Chapter 1 describes Manson’s early life and his medical education. At the time, Scotland’s medical research was shifting from natural theology to philosophical natural history. Li analyzes the impact on medical work of natural theology’s key concept of “perfect adaptation,” showing that the combination of new anatomical reasoning and microscopes with improved lenses gave Manson’s parasitology research an advantage. Chapter 2 focuses on Manson’s career as a medical officer in the Chinese Imperial Maritime Customs Service; he served in Gaoxiong (Kaohsiung) and Xiamen (Amoy) from 1866 to 1875. While introducing important reforms to Chinese missionary hospitals, he made many observations on endemic diseases and how they related to climate, environment, and hygiene.

Chapter 3 shows how Manson connected what was known about the filarial parasite and elephantiasis to the cases he was seeing of malaria. He applied the methods of comparative pathology and the concepts of perfect adaption and the harmony of nature, proposing the mosquito as the intermediate host of the filarial parasite.
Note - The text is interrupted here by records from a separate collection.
-- ==== Sys2Proof/Laws/State.lean ====
section
/-! SUPPORT. What each update of the state leaves in each field. -/

namespace Sys2Proof.Machine.State

variable (s : State)

@[simp] theorem setPos_cfg (n : Nat) : (s.setPos n).cfg = s.cfg := rfl
@[simp] theorem setPos_pos (n : Nat) : (s.setPos n).pos = n := rfl
@[simp] theorem setPos_buf (n : Nat) : (s.setPos n).buf = s.buf := rfl
@[simp] theorem setPos_acc (n : Nat) : (s.setPos n).acc = s.acc := rfl
@[simp] theorem setPos_ev (n : Nat) : (s.setPos n).ev = s.ev := rfl
@[simp] theorem setPos_cmdCode (n : Nat) : (s.setPos n).cmdCode = s.cmdCode := rfl
@[simp] theorem setPos_dec (n : Nat) : (s.setPos n).dec = s.dec := rfl
@[simp] theorem setPos_inq (n : Nat) : (s.setPos n).inq = s.inq := rfl
@[simp] theorem setPos_free (n : Nat) : (s.setPos n).free = s.free := rfl

@[simp] theorem toStart_cfg : (s.toStart).cfg = s.cfg := rfl
@[simp] theorem toStart_pos : (s.toStart).pos = 0 := rfl
@[simp] theorem toStart_buf : (s.toStart).buf = s.buf := rfl
@[simp] theorem toStart_acc : (s.toStart).acc = s.acc := rfl
@[simp] theorem toStart_ev : (s.toStart).ev = s.ev := rfl
@[simp] theorem toStart_cmdCode : (s.toStart).cmdCode = s.cmdCode := rfl
@[simp] theorem toStart_dec : (s.toStart).dec = s.dec := rfl
@[simp] theorem toStart_inq : (s.toStart).inq = s.inq := rfl
@[simp] theorem toStart_free : (s.toStart).free = s.free := rfl

@[simp] theorem drive_cfg (x : Acc) (e : Event) (c : Option Byte) (d : Option Verdict) : (s.drive x e c d).cfg = s.cfg := rfl
@[simp] theorem drive_pos (x : Acc) (e : Event) (c : Option Byte) (d : Option Verdict) : (s.drive x e c d).pos = s.pos := rfl
@[simp] theorem drive_buf (x : Acc) (e : Event) (c : Option Byte) (d : Option Verdict) : (s.drive x e c d).buf = s.buf := rfl
@[simp] theorem drive_acc (x : Acc) (e : Event) (c : Option Byte) (d : Option Verdict) : (s.drive x e c d).acc = x := rfl
@[simp] theorem drive_ev (x : Acc) (e : Event) (c : Option Byte) (d : Option Verdict) : (s.drive x e c d).ev = e := rfl
@[simp] theorem drive_cmdCode (x : Acc) (e : Event) (c : Option Byte) (d : Option Verdict) : (s.drive x e c d).cmdCode = c := rfl
@[simp] theorem drive_dec (x : Acc) (e : Event) (c : Option Byte) (d : Option Verdict) : (s.drive x e c d).dec = d := rfl
@[simp] theorem drive_inq (x : Acc) (e : Event) (c : Option Byte) (d : Option Verdict) : (s.drive x e c d).inq = s.inq := rfl
@[simp] theorem drive_free (x : Acc) (e : Event) (c : Option Byte) (d : Option Verdict) : (s.drive x e c d).free = s.free := rfl

@[simp] theorem verdictOnly_cfg (x : Acc) : (s.verdictOnly x).cfg = s.cfg := rfl
@[simp] theorem verdictOnly_pos (x : Acc) : (s.verdictOnly x).pos = s.pos := rfl
@[simp] theorem verdictOnly_buf (x : Acc) : (s.verdictOnly x).buf = s.buf := rfl
@[simp] theorem verdictOnly_acc (x : Acc) : (s.verdictOnly x).acc = x := rfl
@[simp] theorem verdictOnly_ev (x : Acc) : (s.verdictOnly x).ev = .none := rfl
@[simp] theorem verdictOnly_cmdCode (x : Acc) : (s.verdictOnly x).cmdCode = none := rfl
@[simp] theorem verdictOnly_dec (x : Acc) : (s.verdictOnly x).dec = none := rfl
@[simp] theorem verdictOnly_inq (x : Acc) : (s.verdictOnly x).inq = s.inq := rfl
@[simp] theorem verdictOnly_free (x : Acc) : (s.verdictOnly x).free = s.free := rfl

@[simp] theorem consume_cfg : (s.consume).cfg = s.cfg := rfl
@[simp] theorem consume_pos : (s.consume).pos = s.pos := rfl
@[simp] theorem consume_buf : (s.consume).buf = s.buf := rfl
@[simp] theorem consume_acc : (s.consume).acc = s.acc := rfl
@[simp] theorem consume_ev : (s.consume).ev = s.ev := rfl
@[simp] theorem consume_cmdCode : (s.consume).cmdCode = s.cmdCode := rfl
@[simp] theorem consume_dec : (s.consume).dec = s.dec := rfl
@[simp] theorem consume_inq : (s.consume).inq = s.inq.tail := rfl
@[simp] theorem consume_free : (s.consume).free = s.free := rfl

end Sys2Proof.Machine.State
end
Li also explores Manson’s expertise in collecting research materials, taking samples, making slides, and operating microscopes. Chapter 4 reveals how the concept of the sexual division of labor in reproductive biology shaped Manson’s understanding of filariasis, then dwells on another division of labor, that between frail European mothers and the Chinese nurses who looked after newborn European children. This inspired Manson to use the word nurse to describe the roles of mosquitoes in the filarial reproduction process.

Chapter 5 begins with a discussion of the medical practice Manson set up—first in Hong Kong, then in London—after he retired from the Chinese Imperial Maritime Customs Service in 1883. It was during this period that he designed the mosquito-malaria chart, combining it with a temperature chart, tools that did much for the identification of research subjects. Chapter 6 focuses on Manson’s collaboration with the British medical officer Ronald Ross in British India, a fine example of research communication extending from the academic center (Manson was in London) to the colonial periphery. Chapter 7 investigates how Manson developed friendships with key medical figures and journal editors, participated in academic politics, and finally developed tropical medicine into a discipline. The book closes with an account of the end of Manson’s professional relationship with Ross.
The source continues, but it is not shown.